荒野:今回の自伝は、スペースの都合で載せきれなかったエピソードがたくさんあるので、今日はその中から順番に伺いたいのですが。まずははっぴいえんどとの出会いについて。はっぴいえんど以前に、細野晴臣さんや松本隆さんが組んでいたエイプリル・フールの演奏をテレビでご覧になったそうですね。

銀次:エイプリル・フールは音楽雑誌『ミュージック・ライフ』にも載ってました。1969年頃になると音楽シーンの主流もポップスからブルースや強面のロックに移っていって、『ミュージック・ライフ』でもウォーカー・ブラザーズやモンキーズといったアイドルと一緒に、エイプリル・フールのようなロック・バンドの情報が載るようになってきてたんです。日本でもグループ・サウンズの後、内田裕也さんのフラワーズ、パワー・ハウス(柳ジョージや陳信輝が在籍)とか、ニューロック的な人たちがどんどん出てくるんですけど、なかなか音が聴けないわけです。そんなとき、登校前ギリギリの時間に放送されていた『ヤング720』という番組があって、朝っぱらからロックをかけるという。

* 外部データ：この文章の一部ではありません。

-- ==== Sys2Proof/Machine/Ports.lean ====
section
/-! DEFINITION. Ports and media (chapter 3): PAUSE, link loss and link up, warm relink, PLCA and the S segments, TC10,
cable diagnostics, SQI, and the verification of frame preemption. -/

namespace Sys2Proof.Machine

/-! ### PAUSE (R73) -/

/-- PAUSED follows the pause time of the last honoured PAUSE frame. -/
def pauseOp (d : Dev) (p quanta : Nat) : Dev :=
  if !rxAccepts d p then d
  else
    let pg := macPage p
    let d1 := cnt (cnt (cnt (cnt d pg 0x130 1) pg 0x108 1) pg 0x100 64) pg 0x150 1
    if !ab d1 pg 0x80 4 then d1
    else
      let s := portSt d1 p
      if quanta = 0 then wb (setPort d1 p { s with pauseEnd := none }) pg 0xb8 11 false
      else
        wb (setPort d1 p { s with pauseEnd := some (d.now + octetTicks (quanta * 64) (portRate d p)) }) pg 0xb8 11 true

/-- The pause time runs out (R176). -/
def pauseExpiryOp (d : Dev) (p : Nat) : Dev :=
  match (portSt d p).pauseEnd with
  | some x => if x ≤ d.now then wb (setPort d p { portSt d p with pauseEnd := none }) (macPage p) 0xb8 11 false else d
  | none => d

/-! ### Frame preemption (R132) -/

/-- MAC_MERGE_STAT.ACTIVE from its conditions. -/
def mergeUpdate (d : Dev) (p : Nat) : Dev :=
  let c := ac d (macPage p) 0xa8
  let st := rf d (macPage p) 0xb0 0 2
  wb d (macPage p) 0xb0 2 (bit c 0 && linkIsUp d p && portType p != .s && (st == 2 || bit c 1))

/-- VERIFY_STATUS set; a change is reported. -/
def verifyPut (d : Dev) (p st : Nat) : Dev :=
  let old := rf d (macPage p) 0xb0 0 2
  let d1 := mergeUpdate (wf d (macPage p) 0xb0 0 2 st) p
  if old = st then d1 else irq d1 (macPage p) 1

/-- Verification begins where it is asked for: at link-up and at a switch of MAC_MERGE_CTRL. -/
def verifyStart (d : Dev) (p : Nat) : Dev :=
  let c := ac d (macPage p) 0xa8
  verifyPut d p (if bit c 0 && !bit c 1 && linkIsUp d p && portType p != .s then 1 else 0)

/-- The verification ends (R132). -/
def mergeVerifyOp (d : Dev) (p : Nat) (ok : Bool) : Dev :=
  if rf d (macPage p) 0xb0 0 2 = 1 then verifyPut d p (if ok then 2 else 3) else d

/-! ### Link loss (R77, R78) -/

/-- A transmission of a port that breaks off: TX_STOMPED, where the frame is not stomped already, a stomped frame, its timestamp entry
(R78, R219). -/
def breakTx (d : Dev) (p : Nat) : Dev :=
  let one (d : Dev) (f : Option TxFrame) : Dev := match f with
    | none => d
    | some x =>
      tsqEntry (emit (cnt d (macPage p) 0x190 (!x.copy.bad).toNat) (.ethFrame p x.octets true)) x.copy (locAt d (min d.now x.begun)) true false
        (decide (1 < x.frags))
  let d1 := cbsSync d p
  one (one { d1 with tx := kvDel d1.tx p, susp := kvDel d1.susp p } (kvGet d1.tx p)) (kvGet d1.susp p)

荒野:しかも、当時としてはかなり過激なロック・バンドが出演していたんですよね。

銀次:よくあんな番組を作ってくれたなぁって、僕ら地方の音楽ファンは本当にうれしかったんです。で、その番組にエイプリル・フールが出て「トゥモロウズ・チャイルド」って曲をやったんです。当時アメリカでヴァニラ・ファッジがやっていたような、いわゆるアート・ロックというか、演奏で大見得を切るみたいなロック。

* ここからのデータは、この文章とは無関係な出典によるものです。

-- ==== Sys2Proof/Machine/Fcn.lean ====
section
/-! DEFINITION. The Fault Concentrator (chapter 15): what it decides of the events of a command (R408 to R422), FAULT_N (R423),
the chip reset up to its assertion (R425), the safe state (R426), FAULT records (R428), its self-test (R430) and its log (R433). -/

namespace Sys2Proof.Machine

/-- The Fault Concentrator changed. -/
def setFcn (d : Dev) (f : Fcn → Fcn) : Dev := { d with fcn := f d.fcn }

/-! ### FAULT_N (R423) -/

/-- The least low time of FAULT_N: 808 periods of CLK_BUOY (62.5 ns). -/
def faultMin : Nat := 808 * 100

/-- A FAULT_N reaction: the pin goes low, the minimum low time starts, a RELEASE that waits is discarded. -/
def faultLowOp (d : Dev) : Dev :=
  setFcn d fun x => { x with faultLow := true, held := true, relPend := false, minUntil := some (d.now + faultMin) }

/-- Pages 0 to 2 of the FCN are locked (R413). -/
def fcnLocked (d : Dev) : Bool := [Page.fcn 0, Page.fcn 1, Page.fcn 2].all (locked d)

/-- A write of FCN_FAULTN (R423): ASSERT wins over RELEASE; in the safe state RELEASE is ignored; before R413 has locked pages 0
to 2 a RELEASE has no effect. -/
def faultnOp (d : Dev) (v : W64) : Dev :=
  if bit v 1 then faultLowOp d
  else if !bit v 0 ∨ d.fcn.safe ∨ !fcnLocked d ∨ !d.fcn.held then d
  else if d.fcn.minUntil.isSome then setFcn d fun x => { x with relPend := true }
  else setFcn d fun x => { x with faultLow := false, held := false }

/-- The minimum low time has passed: a RELEASE written during it takes effect. -/
def faultMinOp (d : Dev) : Dev :=
  match d.fcn.minUntil with
  | none => d
  | some t =>
    if d.now < t then d
    else if d.fcn.relPend ∧ !d.fcn.safe then
      setFcn d fun x => { x with minUntil := none, relPend := false, faultLow := false, held := false }
    else setFcn d fun x => { x with minUntil := none }

/-- FCN_FAULTN as it reads (Table 15.12). -/
def faultnReg (d : Dev) : W64 :=
  mkWord [(8, (!d.fcn.faultLow).toNat), (9, d.fcn.minUntil.isSome.toNat), (10, d.fcn.safe.toNat), (11, d.fcn.held.toNat)]

/-! ### Registers -/

/-- Units of 2^-16 ns in ten seconds of local time. -/
def tenSec : Nat := 10 * secUnits

/-- FCN chip resets in the preceding 10 s, 0 to 2. -/
def resets10s (d : Dev) : Nat := min 2 (d.fcn.chipHist.filter fun t => decide (locNow d ≤ t + tenSec)).length

/-- Whether a reset shadow is open now. -/
def shadowNow (d : Dev) (s : Shadow) : Bool := match s.closes with | none => true | some t => decide (d.now < t)

/-- FCN_STAT (Table 15.11). -/
def fcnStat (d : Dev) : W64 :=
  mkWord [(0, d.fcn.safe.toNat), (1, d.fcn.lockBroken.toNat), (2, (rb d (.fcn 0) 0x88 2).toNat),
    (3, (d.fcn.shadows.any (shadowNow d)).toNat), (4, d.fcn.chipRst.isSome.toNat), (5, resets10s d)]

/-- The page and offset of FCN_SRC_s (Table 15.9). -/
def fcnSrcAt (s : Nat) : Page × Nat := (if s < 256 then .fcn 1 else .fcn 2, 0x800 + s % 256 * 8)

/-- FCN_SRC_s. -/
def fcnSrc (d : Dev) (s : Nat) : W64 := rd d (fcnSrcAt s).1 (fcnSrcAt s).2

/-- A write of FCN_SRC_s (R412): refused as a whole, or by the lock of its page. -/
def fcnSrcWriteOp (d : Dev) (s : Nat) (v : W64) : Dev :=
  let pg := (fcnSrcAt s).1
  let old := fcnSrc d s
  let c := fld v 0 3
  let sc := fld old 16 2
  let bad := bit old 15 || decide (4 < c) || decide (c < fld old 12 3) || (bit v 6 && sc == 0) || (bit v 7 && sc != 2)
    || (bit v 8 && decide (c < 3)) || s == 65
  if (sourcePage s).isNone then d
  else if locked d pg then writeFields d pg (fcnSrcAt s).2 v
  else if bad then invalidValue d pg
  else writeFields d pg (fcnSrcAt s).2 v

/-! ### Deciding events (R408 to R422) -/

/-- An event with what its source selects: class, reactions as Table 15.7 byte 3, the scopes of its resets. -/
structure Decided where
  ev     : FcnEv
  cls    : Nat
  reac   : Nat
  page   : Option Page
  quay   : Option Nat
  block  : Option Page
  conseq : Bool := false
  merged : Bool := false
deriving DecidableEq, Repr

/-- Class and reactions of an event (R408, R411): bits [0] IRQ, [1] NMI, [2] BLOCK_RST, [3] QUAY_RST, [4] CHIP_RST, [5] FAULT_N,
[6] SAFE. BLOCK_RST of a QUAY page acts as QUAY_RST. Source 65 takes those of the block that timed out; a forced one that names no
block those of a block outside the quays (log 47). -/
def decideEv (d : Dev) (e : FcnEv) : Decided :=
  let cfg := fcnSrc d e.src
  let pg := if e.src = 65 then e.blk else (sourcePage e.src).map (·.1)
  let q := (pg.bind Page.quayOf).map (·.val)
  if e.src = 65 then
    if q.isSome then { ev := e, cls := 2, reac := 8, page := none, quay := q, block := none }
    else { ev := e, cls := 3, reac := 16, page := none, quay := none, block := none }
  else
    let c := fld cfg 0 3
    let r := fld cfg 4 6
    let isQuay : Bool := match pg with | some (.quay _ _) => true | _ => false
    let toQuay := (r / 8 % 2 == 1) || (isQuay && r / 4 % 2 == 1)
    let chip := r / 16 % 2 == 1 || c == 3
    let reac := r % 16 + (chip.toNat) * 16 + (if c = 4 then 1 else r / 32 % 2) * 32 + (if c = 4 then 64 else 0)
    { ev := e, cls := c, reac := reac, page := pg,
      quay := if toQuay then q else none,
      block := if r / 4 % 2 = 1 ∧ !isQuay then pg else none }

/-- Whether a page's event falls into an open shadow (R421): of its block, of its quay's pages, or LINK_LOST of a port of the quay. -/
def inShadow (d : Dev) (x : Decided) : Bool :=
  match x.page with
  | none => false
  | some pg =>
    let q := pg.quayOf.map (·.val)
    let isQuay : Bool := match pg with | .quay _ _ => true | _ => false
    let linkLost := decide (184 ≤ x.ev.src ∧ x.ev.src < 288) && (x.ev.src - 184) % 4 == 2
    d.fcn.shadows.any fun s => shadowNow d s &&
      (if s.quay then (isQuay || linkLost) && q.any (fun n => s.base == (quayPage n 0).base) else s.base == blockBase pg)

/-- The scopes (address, quay) that an event's page belongs to. -/
def scopesOf (x : Decided) : List (Nat × Bool) :=
  match x.page with
  | none => []
  | some pg => (blockBase pg, false) :: (match pg.quayOf with | some n => [((quayPage n.val 0).base, true)] | none => [])

/-- The scopes whose reset an event asks for. -/
def resetScopes (x : Decided) : List (Nat × Bool) :=
  (match x.quay with | some n => [((quayPage n 0).base, true)] | none => [])
    ++ (match x.block with | some pg => [(blockBase pg, false)] | none => [])

/-- Whether a reset that an event asks for runs already (R418). -/
def resetRuns (d : Dev) (x : Decided) : Bool :=
  let iso (pg : Page) : Bool := match pg.quayOf with | some n => (quay d n.val).isoAt.isSome | none => false
  (x.cls == 3 && d.fcn.chipRst.isSome)
    || (match x.quay with | some n => (quay d n).isoAt.isSome | none => false)
    || (match x.block with | some pg => (kvGet d.srst (blockBase pg)).isSome || iso pg | none => false)

/-- The log entry of an event (R433, Table 15.8). -/
def fcnLogPut (d : Dev) (x : Decided) : Dev :=
  let t := locNow d
  if 64 ≤ d.fcn.log.length then cnt d (.fcn 0) 0x140 1
  else setFcn d fun f => { f with log := f.log ++ [(mkWord [(0, tNs t), (32, tSec t % 2 ^ 32)],
    mkWord [(0, x.ev.src), (9, x.cls), (12, x.reac), (19, x.conseq.toNat), (20, x.merged.toNat), (21, x.ev.forced.toNat),
      (22, x.ev.esc.toNat), (63, 1)])] }

/-- FCN_LAST and FCN_LAST_NS (Table 15.11). -/
def fcnLastPut (d : Dev) (x : Decided) : Dev :=
  let t := locNow d
  wr (wr d (.fcn 0) 0x98 (mkWord [(0, x.ev.src), (9, x.cls), (12, x.ev.forced.toNat), (32, tSec t % 2 ^ 32)]))
    (.fcn 0) 0xa0 (mkWord [(0, tNs t)])

/-- PD_SEC is intact (R428). -/
def secIntact (d : Dev) : Bool := domUp d 2 && !d.fcn.secBroken

/-- The FAULT record of an event and a seal (R428, Tables 15.5 to 15.7). -/
def faultRecord (d : Dev) (x : Decided) : Dev :=
  if !secIntact d then d
  else
    let t := locNow d
    let others := ((d.fcn.cycleSrcs.filter (· != x.ev.src)).take 4).flatMap (leBytes 2)
    let flags := x.ev.forced.toNat + x.ev.esc.toNat * 2 + (if d.fcn.onBuoyClk ∨ 3 ≤ pwrState d then 4 else 0)
    sealReq (manPush d 5 5 (leBytes 2 x.ev.src ++ leBytes 1 x.cls ++ leBytes 1 x.reac ++ leBytes 1 flags ++ leBytes 1 (pwrState d)
      ++ leBytes 1 (resets10s d) ++ [0] ++ leBytes 4 (tSec t) ++ leBytes 4 (tNs t)
      ++ others ++ List.replicate (8 - others.length) 0xFF ++ wordBytes (rd d (.fcn 0) 0x148))) 4 none

/-- The egress MACs of ports 0 to 25 stomp what they send; every Lighter channel is aborted (Tables 15.5, 15.6, step 3). -/
def stompAll (d : Dev) : Dev :=
  let d1 := (List.range 26).foldl (fun d p =>
    if (kvGet d.tx p).isSome ∨ (kvGet d.susp p).isSome then breakTx d p else d) d
  (List.range 32).foldl ltAbortOp d1

/-- The chip reset of Table 15.5 begins; the third within 10 s is escalated instead (R420). A reset while an image is pending is
not entered in the history (R481). -/
def chipResetOp (d : Dev) (x : Decided) : Dev :=
  if d.fcn.safe ∨ d.fcn.chipRst.isSome then d
  else
    let pending := d.boot.pending.isSome
    let third : Bool := match d.fcn.chipHist with
      | [a, _] => decide (locNow d ≤ a + tenSec)
      | _ => false
    if third ∧ !pending then raiseEsc d .chip 35 none
    else
      let d1 := faultLowOp (fcnLastPut d x)
      let hist := if pending then d.fcn.chipHist else (d.fcn.chipHist ++ [locNow d]).drop (d.fcn.chipHist.length - 1)
      let d2 := setFcn (cnt d1 (.fcn 0) 0x148 1) fun f => { f with chipRst := some d.now, chipHist := hist }
      faultRecord (stompAll d2) x

/-- The safe state (R426, R516, Table 15.6). -/
def safeStateOp (d : Dev) (x : Decided) : Dev :=
  if d.fcn.safe then d
  else
    let d1 := setFcn (faultLowOp d) fun f => { f with safe := true, chipRst := none, relPend := false }
    let d2 := (List.range 26).foldl (fun d p => let d1 := breakRx d p false; setPort d1 p { portSt d1 p with rx := [], standby := true })
      (stompAll d1)
    let d3 := (List.range 24).foldl (fun d i =>
      [false, true].foldl (fun d rx => if hqEn d i rx then hqStop d i rx else d) d) d2
    faultRecord (abortSlots d3 (fun _ _ => true) 3 0) x

/-- A quay reset by the FCN (R24, R28). -/
def fcnQuayReset (d : Dev) (n : Nat) : Dev :=
  if (quay d n).isoAt.isSome then d
  else
    let d1 := quayResetOp d n
    if (quay d1 n).isoAt.isSome then cnt d1 (.fcn 0) 0x138 1 else d1

/-- A block reset by the FCN: the fourth within 1 s disables the block instead (R419). -/
def fcnBlockReset (d : Dev) (pg : Page) : Dev :=
  let iso : Bool := match pg.quayOf with | some n => (quay d n.val).isoAt.isSome | none => false
  if (kvGet d.srst (blockBase pg)).isSome ∨ iso = true then d
  else
    let hist := d.fcn.blkHist.filter fun e => decide (locNow d < e.2 + secUnits)
    if 3 ≤ (hist.filter fun e => e.1 == blockBase pg).length then
      let d1 := pg.blockPages.foldl disableOp (setFcn d fun f => { f with blkHist := hist })
      raiseEsc (wr d1 (.fcn 0) 0xb0 (mkWord [(0, pg.blockType), (16, pg.instanceNo)])) .chip 36 none
    else
      softResetOp (cnt (setFcn d fun f => { f with blkHist := hist ++ [(blockBase pg, locNow d)] }) (.fcn 0) 0x130 1) pg

/-- What every event leaves in the log, the counters and FCN_LAST (R422, R433). -/
def fcnNote (d : Dev) (x : Decided) : Dev :=
  let d1 := fcnLogPut d x
  let d2 := if 3 ≤ x.cls then fcnLastPut d1 x else d1
  if x.conseq then irq (cnt d2 (.fcn 0) 0x128 1) (.fcn 0) 1 else cnt d2 (.fcn 0) (0x100 + x.cls * 8) 1

/-- The interrupt, NMI and FAULT_N reactions of an event that acts. -/
def fcnSignal (d : Dev) (x : Decided) : Dev :=
  let s := x.ev.src
  let d1 := if x.reac % 2 = 1 then
      irq (wb d (.fcn 3) (0x80 + s / 64 * 8) (s % 64) true) (.fcn 0) 0 else d
  let d2 := if x.reac / 2 % 2 = 1 ∧ domCond d1 3 = 1 then emit d1 (.nmi s) else d1
  if x.reac / 32 % 2 = 1 then faultLowOp d2 else d2

/-- Whether an event is delivered in P3 and P4 (R431). -/
def delivered (d : Dev) (e : FcnEv) : Bool :=
  pwrState d < 3 || e.src == 15 || decide (16 ≤ e.src ∧ e.src ≤ 23) || e.src == 67 || e.src == 75 || e.src == 77

/-- One CLK_SYS cycle is two periods of CLK_FAB. The sources and opened scopes of a cycle are kept until the next one. -/
def fcnCycle (d : Dev) : Dev :=
  if d.fcn.cycle = d.now / 2 then d
  else setFcn d fun f => { f with cycle := d.now / 2, cycleSrcs := [], cycleRst := [] }

/-- One page of each block: several resets of one block that are asked for in one cycle are one (R417). -/
def oneEach (l : List Page) : List Page :=
  l.foldl (fun a pg => if a.any fun q => blockBase q == blockBase pg then a else a ++ [pg]) []

/-- The FCN decides a list of events that arrive in one cycle (R417, R418, R421, R422). -/
def fcnDecide (d0 : Dev) (evs : List FcnEv) : Dev :=
  let d := fcnCycle d0
  let evs := evs.filter (delivered d)
  let broken := evs.any fun e => e.src == 60 || e.src == 61 || e.src == 497 || e.src == 498
  let d := setFcn d fun f => { f with cycleSrcs := f.cycleSrcs ++ evs.map (·.src), secBroken := f.secBroken || broken }
  let xs := evs.map (decideEv d)
  -- shadows that were open before this cycle
  let held (x : Decided) : Bool := x.cls != 4 && inShadow d x && !((resetScopes x).any d.fcn.cycleRst.contains)
  let live := xs.filter fun x => !held x
  let big := d.fcn.safe || d.fcn.chipRst.isSome || live.any fun x => decide (3 ≤ x.cls) || x.reac / 16 % 2 == 1
  let opened := d.fcn.cycleRst ++ (if big then [] else live.flatMap resetScopes)
  let marked := xs.map fun x =>
    let own := (resetScopes x).any opened.contains
    let same := !big && x.cls != 4 && !own && (scopesOf x).any fun s => opened.contains s
    let c := held x || same
    { x with conseq := c, merged := !c && resetRuns d x }
  let d1 := setFcn d fun f => { f with cycleRst := opened }
  let d2 := marked.foldl fcnNote d1
  let acts := marked.filter fun x => !x.conseq
  if d2.fcn.safe then d2
  else
    let d3 := acts.foldl fcnSignal d2
    match acts.find? (fun x => x.cls == 4) with
    | some x => safeStateOp d3 x
    | none =>
      match acts.find? (fun x => x.reac / 16 % 2 == 1) with
      | some x => chipResetOp d3 x
      | none =>
        if d3.fcn.chipRst.isSome then d3
        else
          let d4 := (acts.filterMap (·.quay)).foldl fcnQuayReset d3
          (oneEach (acts.filterMap (·.block))).foldl fcnBlockReset d4

/-- The events of a command are decided, and those that the reactions raise; at most n rounds. -/
def fcnSettle : Nat → Dev → Dev
  | 0, d => d
  | n + 1, d => if d.evq = [] then d else fcnSettle n (fcnDecide { d with evq := [] } d.evq)

/-- The condition of a source occurs (R409): its ERR_RAW bit is set and an event delivered. -/
def faultEventOp (d : Dev) (s : Nat) : Dev :=
  match sourcePage s with
  | some (pg, b) => raise d pg b
  | none => d

/-- A supply outside its safety window (R410): sources 16 to 21. -/
def railOp (d : Dev) (r : Rail) : Dev :=
  raise d .pwr (match r with | .vddCore => 0 | .vddSram => 1 | .vddaHs => 2 | .vdd18 => 3 | .vdd33 => 4 | .buoy08 => 5)

/-- Tj above 125 °C, or above 140 °C (Table 15.2, sources 22 and 23). -/
def tjOp (d : Dev) (crit : Bool) : Dev := raise d .pwr (if crit then 7 else 6)

/-! ### Self-test (R430) and the log aperture (R433) -/

/-- A self-test with its outcome: suspended in P3 and P4. -/
def fcnSelftestOp (d : Dev) (ok : Bool) : Dev :=
  if 3 ≤ pwrState d then d
  else
    let d1 := setFcn d fun f => { f with lastTest := locNow d, exitTest := false }
    if ok then wb (wf d1 (.fcn 0) 0xa8 32 32 ((rf d1 (.fcn 0) 0xa8 32 32 + 1) % 2 ^ 32)) (.fcn 0) 0x88 2 true
    else raise (wb d1 (.fcn 0) 0x88 2 false) (.fcn 0) 2

/-- The periodic self-test is due 100 ms of local time after the last one, and at the exit from P3 or P4 (R431). -/
def fcnSelftestDue (d : Dev) : Bool := d.fcn.exitTest || decide (d.fcn.lastTest + 100 * 65536000000 ≤ locNow d)

/-- A read of the log aperture by the rule of R198. -/
def fcnLogRead (d : Dev) (addr width : Nat) : W64 × Dev :=
  let (w, l, h) := drainStep d.fcn.log d.fcn.logHalf addr width
  (w, setFcn d fun f => { f with log := l, logHalf := h })

end Sys2Proof.Machine
end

荒野:オルガンが活躍する長い前奏の曲ですよね、「トゥモロウズ・チャイルド」は。

銀次:そう、それがカッコ良くて。柳田ヒロさんのオルガンが凄いし、ヴォーカルの小坂忠さんはソロになってからの穏やかなイメージと違って、当時は滅茶苦茶ロックでね。学校に行ってから、クラスの数人と「今朝のアレ見たか? スゴかったなぁ」って話した記憶があります。演奏はテレビで見て、『ミュージック・ライフ』から文字情報を得る、という感じでしたね。それからファースト・アルバム『THE APRYL FOOL』の写真で、初めてメンバーの顔を知って。ひとり、目がギョロっとした人がいて…それが細野さんでね。まさか、その後に知り合うことになるなんて、当時は夢にも思いませんでしたよ(笑)。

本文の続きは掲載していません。